Физик помедлила, пожала плечами.
– Догадалась, – сказала она. – А как – не знаю. Вообще в последние месяцы я стала о многом догадываться…
– Не станьте ясновидящей – это опасно, – очень серьезно сказал Пастор.
– К вопросу о полноте жизни… – медленно сказал Художник, ни к кому конкретно не обращаясь. – Знаете, чем я, наверное, буду заниматься? Я буду писать картину о нашем славном прошлом. Огромную картину. Панно. Или панораму. Личный заказ господина Полковника. Дорогая, напрягите ваше ясновидение: станет он генералом?
– Он что, сам предложил? – спросил Мастер.
– Да. Он сказал: «Великий народ должен иметь ясное представление о своей великой истории».
– А больше ничего не говорил? – спросил Пастор.
– Ничего. Сказал только, что следует отразить все основные моменты.
– Какие именно – не уточнял? – поинтересовался Пастор.
– А что, есть разночтения? – усмехнулся Художник.
– Приступите вплотную – узнаете, – сказал Пастор. – Приступите?
– Наверное, – сказал Художник. – Хоть какое-нибудь дело.
– Послушайте, – удивился Кукольный Мастер, – вы ведь противоречите себе самому. Что вы говорили пять минут назад, помните?
– Ничего я не противоречу, – махнул рукой Художник, – как вы не понимаете?…
– Не понимаю, – искренне сказал Мастер.
– Он хочет совершить маленькую акцию гражданского неповиновения, – сказала Физик. – Так или нет?
– Зачем вы меня выдаете? – спросил Художник.
– Ну, им-то можно, – сказала Физик.
– Им можно – мне нельзя. Зачем мне знать о себе то, чего я знать не хочу?
– Вы это знали заранее или догадались? – спросил Пастор.
– Догадалась, – сказала Физик.
– Мне даже неуютно стало, – сказал Пастор. – Вообще-то это моя привилегия – видеть людей насквозь, а с вами я сам становлюсь полупрозрачным. Чем вы занимались до всего этого? Не телепатией?
– Нет, – засмеялась Физик. – Я занималась любовью.
– Если вы хотите меня шокировать, – сказал Пастор, – то вам это не удастся.
– Я говорю совершенно серьезно – я занималась любовью с точки зрения физики.
– Секс под научным соусом, – сказал Художник. – Очень забавно.
– Эх вы, – вздохнула Физик. – Ни черта вы не понимаете. Для вас любовь – это приятный физиологический акт, а ведь в данном случае слово «любовь» используется как термин, потому что из-за скудости нашего языка прочие термины – это или ругательства, или от них прет карболкой. Но ведь физиология – это только строчка из песни, а всю песню могут спеть так немногие! Не знаю, откуда она берется, эта чудесная сила, но она есть, и именно она позволяет человеку жить без отдыха и сна, творить без усталости, в короткий миг озарения создавать новые слова и языки без тени страха бросаться в огонь или в небо… Чудовищна энергия любви! Вы знаете, что влюбленный может ускорять или замедлять бег времени? А ведь сами звезды горят потому, что время замедляется около них! Он может управлять случайностями, из миллиона билетов вытаскивая единственный счастливый или он становится счастливым только в его руках? Вы не представляете, сколько счастливых совпадений возникает вокруг влюбленных! А тепло и свет, которые лучатся от них…

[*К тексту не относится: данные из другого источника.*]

/-- Entries of R690. -/
def entriesUnit2100 : List (Nat × List Entry) := [
  (0x2100, [e 1 .u8 1 .ro .none (.nat 0 3) .zero,
    e 2 .u16 2 .ro .none .any .zero,
    e 3 .u32 4 .ro .none .any .zero,
    e 4 .u8 1 .ro .none (.nat 0 1) .special,
    e 5 .str 0 .ro .none .any .empty,
    e 6 .u16 2 .cst .none .any (.num 1),
    e 7 .u8 1 .ro .none (.nat 0 7) .zero,
    e 8 .u16 2 .ro .none .any .zero,
    e 9 .u32 4 .ro .none .any .zero,
    e 10 .blob 16 .ro .none .any .zero,
    e 11 .u32 4 .ro .none .any .zero]),
  (0x2101, [e 1 .u32 4 .rwp .none (.nat 0 2592000) (.num 604800),
    e 2 .u32 4 .wo .active (.nat 1146243404 1146243404) .zero,
    e 3 .time 8 .ro .none .any .zero,
    e 4 .blob 16 .ro .none .any .zero,
    e 5 .u16 2 .rwp .none (.nat 20 1000) (.num 100)]),
  (0x2102, [e 1 .blob 40 .ro .none .any .zero,
    e 2 .blob 24 .ro .none .any .zero,
    e 3 .u64 8 .ro .none .any .zero])]

/-- Entries of R714, R832. -/
def entriesUnit2200 : List (Nat × List Entry) := [
  (0x2200, [e 1 .u8 1 .rw .none (.nat 0 2) .zero,
    e 2 .u16 2 .ro .none .any .zero,
    e 3 .u8 1 .ro .none .any .zero,
    e 4 .u16 2 .rwp .none (.nat 2496 9984) (.num 5000),
    e 5 .u16 2 .rwp .none (.nat 10 600) (.num 60),
    e 6 .u8 1 .rwp .none (.nat 1 8) (.num 2),
    e 7 .blob 28 .ro .none .any .zero,
    e 8 .u32 4 .ro .none (.nat 0 65532) .zero,
    e 9 .blob 32 .ro .none .any .zero]),
  (0x2210, [e 1 .u16 2 .ro .none (.nat 650 850) (.num 850),
    e 2 .u16 2 .rwp .none (.nat 650 850) (.num 650),
    e 3 .blob 14 .ro .none .any .zero,
    e 4 .blob 10 .ro .none .any .zero,
    e 5 .blob 12 .ro .none .any .special])]

/-- Entries of R628. -/
def entriesUnit2300 : List (Nat × List Entry) := [
  (0x2300, [e 1 .u64 8 .ro .none .any .special,
    e 2 .blob 8 .ro .none .any .zero,
    e 3 .u16 2 .ro .none .any (.num 6400),
    e 5 .u16 2 .ro .none .any .zero]),
  (0x2301, [e 1 .blob 120 .ro .none .any .special]),
  (0x2310, [e 1 .u8 1 .rwp .none (.nat 0 1) .zero,
    e 2 .u16 2 .rwp .none (.nat 1 1000) (.num 4),
    e 3 .u64 8 .ro .none .any .zero,
    e 4 .u32 4 .ro .none .any .zero,
    e 6 .blob 128 .ro .none .any .zero]),
  (0x2311, [e 1 .blob 16 .rw .none .any .zero,
    e 2 .u16 2 .rwp .none (.nat 100 20000) (.num 4000),
    e 3 .u32 4 .wo .none (.nat 1346458451 1346458451) .zero,
    e 4 .u8 1 .ro .none (.nat 0 2) .zero,
    e 5 .blob 128 .ro .none .any .zero,
    e 6 .u32 4 .wo .none (.nat 1094865492 1094865492) .zero]),
  (0x2320, [e 1 .u64 8 .ro .none .any .zero,
    e 2 .u64 8 .ro .none .any .zero,
    e 3 .blob 16 .ro .none .any .zero,
    e 4 .blob 320 .ro .none .any .zero,
    e 5 .u32 4 .rwp .none (.nat 16 1000000) (.num 4096),
    e 6 .u64 8 .ro .none .any .zero,
    e 7 .u64 8 .ro .none .any .zero])]

/-- Entries of R657. -/
def entriesUnit2400 : List (Nat × List Entry) := [
  (0x2400, [e 1 .u16 2 .ro .none .any .zero,
    e 2 .blob 16 .cst .none .any (.bytes [0, 0, 0, 2, 16, 0, 64, 0, 0, 0x80, 0, 0, 16, 0, 0, 0])]),
  (0x2401, [e 1 .blob 16 .rwp .none (.each 1 0 3) .zero,
    e 2 .blob 16 .ro .none .any .zero,
    e 3 .u32 4 .ro .none (.nat 0 16777216) .zero]),
  (0x2402, [e 1 .blob 5 .rwp .none (.each 1 0 1) (.bytes [0, 1, 0, 0, 1])]),
  (0x2410, [e 1 .blob 24 .wo .none .any .zero,
    e 2 .blob 32 .ro .none .any .zero]),
  (0x2420, [e 1 .u16 2 .rw .none (.nat 0 32767) .zero,
    e 2 .blob 64 .ro .none .any .special]),
  (0x2430, [e 1 .blob 16 .ro .none .any .zero,
    e 2 .blob 16 .ro .none .any .zero,
    e 3 .u64 8 .ro .none .any .zero,
    e 4 .u64 8 .ro .none .any .zero,
    e 5 .u64 8 .ro .none .any .zero,
    e 6 .u64 8 .ro .none .any .zero,
    e 7 .u64 8 .ro .none .any .zero,
    e 8 .u64 8 .ro .none .any .zero])]

/-- Entries of R561, R594. -/
def entriesUnit2500 : List (Nat × List Entry) := [
  (0x2500, [e 1 .blob 8 .cst .none .any .special,
    e 2 .blob 2 .ro .none .any .zero,
    e 3 .str 0 .rwp .none .any .special,
    e 4 .u16 2 .rwp .stand (.nat 0 1024) .zero,
    e 5 .u16 2 .rwp .stand (.nat 0 1024) .zero,
    e 6 .blob 2 .ro .none .any .zero,
    e 7 .blob 4 .ro .none .any .zero]),
  (0x2510, [e 1 .u8 1 .ro .none (.nat 0 1) (.num 1),
    e 2 .u8 1 .ro .none .any (.num 1),
    e 3 .bool 1 .rw .none (.nat 0 1) .zero,
    e 4 .u16 2 .rwp .none (.nat 100 60000) (.num 2000),
    e 5 .blob 4 .ro .none .any .zero,
    e 6 .u16 2 .ro .none (.nat 0 4096) .zero,
    e 7 .u16 2 .ro .none (.nat 0 4096) .zero,
    e 8 .u64 8 .ro .none .any .zero,
    e 9 .blob 40 .ro .none .any .zero])]

/-- Entries of R745. -/
def entriesUnit2600 : List (Nat × List Entry) := [
  (0x2600, [e 1 .u8 1 .ro .none (.nat 0 1) .special,
    e 2 .blob 64 .ro .none .any .special,
    e 3 .blob 2 .ro .none .any .special,
    e 4 .u8 1 .ro .none (.nat 0 1) .special,
    e 5 .blob 2 .ro .none .any .special,
    e 6 .u32 4 .rwp .none (.nat 60 604800) (.num 600),
    e 7 .u32 4 .wo .none (.nat 1129138516 1129138516) .zero,
    e 8 .u32 4 .ro .none .any .zero]),
  (0x2610, [e 1 .blob 4096 .wo .none .any .zero,
    e 2 .blob 16420 .wo .none .any .zero,
    e 3 .blob 272 .ro .none .any .special,
    e 4 .u32 4 .wo .none (.nat 1094864452 1094864452) .zero]),
  (0x2620, [e 1 .u32 4 .wo .none (.nat 1094931542 1094931542) .zero,
    e 2 .blob 8 .ro .none .any .zero]),
  (0x2630, [e 1 .blob 24 .ro .none .any .special])]

/-- Entries of R767. -/
def entriesUnit2700 : List (Nat × List Entry) := [
  (0x2700, [e 1 .time 8 .rwk .notStandby .any .special,
    e 2 .time 8 .wo .notStandby .any .zero,
    e 3 .u8 1 .ro .none .any (.num 1)]),
  (0x2701, [e 1 .s32 4 .ro .none .any .zero,
    e 2 .blob 16 .ro .none .any .zero]),
  (0x2710, [e 1 .blob 64 .ro .none .any .special,
    e 2 .u32 4 .ro .none .any .special,
    e 3 .u16 2 .rwp .none (.nat 300 3600) (.num 600),
    e 4 .u32 4 .ro .none .any .special])]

– Понял! – воскликнул Мастер. – Я понял! Ох, простите меня, но я так обрадовался…
– Чему? – спросил Художник.
– Я понял, как сделать солнце.
– Еще одну игрушку? – усмехнулся Художник.
– Простите, Художник, что я вмешиваюсь, – сказал Пастор, – но вы не правы. Или в вас говорит зависть? Вы же прекрасно понимаете, что вся наша прежняя жизнь представляла собой огромный павильон игрушек. Я не говорю, конечно, о тех людях, которым приходилось каждодневно бороться за жизнь; я говорю о других, для кого эта борьба кончилась или даже не начиналась – о людях обеспеченных. Наверное, среди них девяносто пять из ста всю жизнь занимались только игрушками, правда, придумывая этому занятию более солидные названия…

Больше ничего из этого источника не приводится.